Four Southeast Asian bourses announced Wednesday (2 February) they plan to develop a trading link that is expected to go live by the end of 2011 as the region’s exchanges seek to boost trading volumes and allow investors greater access to other markets in the region.

The exchanges operated by Singapore Exchange Ltd, Bursa Malaysia Bhd, the Philippine Stock Exchange Inc and the Stock Exchange of Thailand will develop the Asean Trading Link, which takes it name from the Association of Southeast Asian Nations. It aims to electronically interconnect the participating markets and enable investors to buy or sell shares in any of them, settling the transactions in their home market.

Some of the technology will be provided by NYSE Euronext, which operates exchanges that cross borders in the U.S. and Europe. The exchanges said they have invited tenders to build the link.

The system is a step toward the way trading works in the West, where hedge funds and other big traders have the ability to jump from market to market looking for the best opportunities and best prices.

But some analysts believe it may not necessarily work in Asia, where the relative size of the exchanges differs.

“The smaller exchanges may well lose customers to the dominant exchange, in this case Singapore. Malaysia and Singapore had such an arrangement many years ago and it failed. Even on the Asean link, they have been talking for the past several years but not made much progress,” said an analyst with an international bank, who declined to be named due to company policy.

The Indonesia Stock Exchange, which was a part of the proposed Asean Link earlier, was absent from the announcement today and no information was given on whether the nation had pulled out of the pact.

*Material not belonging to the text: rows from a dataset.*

-- ==== Sys2Proof/Tests/Slice0.lean ====
section
/-! SUPPORT. Tests. Expected results are the spec's: the encodings of 30_encoding.md R76, the vectors of
95_test_vectors.md (named in each comment). Then, for each statement with hypotheses, a witness that meets them. -/

namespace Sys2Proof.Tests

open Sys2Proof Sys2Proof.Machine

/-! ### WellFormed: each check refuses an ill-formed word (R77, E6 to E10) -/

theorem test_wellFormed0_refuses : wellFormedWord 0x0123 = false ∧ wellFormedWord 0x00E1 = false := by decide
theorem test_wellFormed59_refuses : wellFormedWord 0x5121 = false ∧ wellFormedWord 0x912F = false := by decide
theorem test_wellFormed8_refuses : wellFormedWord 0x8008 = false ∧ wellFormedWord 0x800F = false := by decide
theorem test_wellFormedE_refuses : wellFormedWord 0xE09F = false := by decide
theorem test_wellFormedF_refuses : wellFormedWord 0xF0FF = false ∧ wellFormedWord 0xF030 = false := by decide

/-! ### Decode: every constructor, by a word written out from its row of R76 -/

theorem test_decode_family_0 :
    decodeWord 0x0000 = some .nop ∧ decodeWord 0x00E0 = some .cls ∧ decodeWord 0x00EE = some .ret := by decide

theorem test_decode_jumps :
    decodeWord 0b0001101010111100 = some (.jp 0xABC) ∧ decodeWord 0b0010001100000000 = some (.call 0x300) ∧
    decodeWord 0b1010000100100011 = some (.ldI 0x123) ∧ decodeWord 0b1011111100000001 = some (.jpV0 0xF01) := by
  decide

theorem test_decode_immediates :
    decodeWord 0b0011001101000010 = some (.seImm 0x3 0x42) ∧
    decodeWord 0b0100001101000010 = some (.sneImm 0x3 0x42) ∧
    decodeWord 0b0110101010011101 = some (.ldImm 0xA 0x9D) ∧
    decodeWord 0b0111000000000001 = some (.addImm 0x0 0x01) ∧
    decodeWord 0b1100001100001111 = some (.rnd 0x3 0x0F) := by decide

theorem test_decode_register_skips :
    decodeWord 0b0101000100100000 = some (.seReg 0x1 0x2) ∧
    decodeWord 0b1001001000110000 = some (.sneReg 0x2 0x3) := by decide

theorem test_decode_family_8 :
    decodeWord 0b1000001011000000 = some (.ldReg 0x2 0xC) ∧ decodeWord 0b1000001011000001 = some (.orReg 0x2 0xC) ∧
    decodeWord 0b1000001011000010 = some (.andReg 0x2 0xC) ∧ decodeWord 0b1000001011000011 = some (.xorReg 0x2 0xC) ∧
    decodeWord 0b1000001011000100 = some (.addReg 0x2 0xC) ∧ decodeWord 0b1000001011000101 = some (.subReg 0x2 0xC) ∧
    decodeWord 0b1000001011000110 = some (.shr 0x2 0xC) ∧ decodeWord 0b1000001011000111 = some (.subnReg 0x2 0xC) ∧
    decodeWord 0b1000001011001110 = some (.shl 0x2 0xC) := by decide

theorem test_decode_draw : decodeWord 0b1101000000010101 = some (.drw 0x0 0x1 0x5) := by decide

theorem test_decode_families_E_F :
    decodeWord 0b1110010110011110 = some (.skp 0x5) ∧ decodeWord 0b1110010110100001 = some (.sknp 0x5) ∧
    decodeWord 0b1111000100000111 = some (.ldVxDt 0x1) ∧ decodeWord 0b1111000000001010 = some (.ldVxK 0x0) ∧
    decodeWord 0b1111000000010101 = some (.ldDtVx 0x0) ∧ decodeWord 0b1111000000011000 = some (.ldStVx 0x0) ∧
    decodeWord 0b1111000100011110 = some (.addI 0x1) ∧ decodeWord 0b1111001000101001 = some (.ldF 0x2) ∧
    decodeWord 0b1111101000110011 = some (.ldB 0xA) ∧ decodeWord 0b1111000101010101 = some (.ldMemVx 0x1) ∧
    decodeWord 0b1111001001100101 = some (.ldVxMem 0x2) := by decide

theorem test_decode_bytes : decode [0x12, 0x34, 0x56] = .ok (.jp 0x234, [0x56]) ∧
    decode [0x12] = .error .truncated ∧ decode [0x51, 0x21] = .error (.unimplementedOpcode 0x5121) := by decide

/-! ### Running one step -/

/-- Does the step answer a next state with the property? -/
def stepsTo (s : State) (p : State → Bool) : Bool :=
  match step s with
  | .next t => p t
  | _ => false

/-- Does the execution answer a next state with the property? -/
def execsTo (i : Instr) (s : State) (p : State → Bool) : Bool :=
  match exec i s with
  | .next t => p t
  | _ => false

/-- The word as the first instruction, in the state given. -/
def runs (s : State) (w : Nat) (p : State → Bool) : Bool := stepsTo (s.withFetchWord 16 w) p

def start : State := State.reset
def withV (x : Reg) (b : Byte) (s : State) : State := s.writeV x b
def withByte (a : Nat) (b : Byte) (s : State) : State := s.setMem (s.mem.write a b)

Still, the move shows how competition is revving up as the region’s markets look for incentives to draw traders and company listings. A similar dynamic is pushing the Singapore Exchange’s bid to acquire Australia’s ASX Ltd and slowly growing regulatory acceptance of alternative trading areas like dark pools.

SGX Aims Big

Singapore Exchange has perhaps been the most proactive bourse in the region in the last year since Chief Executive Magnus Bocker took office in its attempts to develop the bourse into a leading global platform.

In October, Singapore Exchange announced an US$8.3 billion offer for all the shares of ASX, the operator of the Australian Securities Exchange, in a deal that would create the world’s fifth largest listed exchange operator.

Market observers say the merged entity would have access to a combined US$1.9 trillion market which could pose a threat to major Asian exchanges in Hong Kong and Tokyo by luring away big fee-paying clients like high-frequency traders and companies seeking to raise capital in deep and liquid markets.

Singapore Exchange said last month it will launch the world’s fastest trading engine, ‘SGX Reach’, on 15 August to enhance the island nation’s position as a trading hub and help global investors participate in the growth of economies in Asia.

It also announced that it would eliminate its 90-minute lunch period from 1 March to give investors a bigger trading window.

In October last year, a joint venture between Singapore Exchange and Chi-X Global Inc received approval from the Monetary Authority of Singapore to become a recognized market operator for an Asia-Pacific alternative trading platform, or dark pool – an electronic trading venue where money managers trade large blocks of shares anonymously.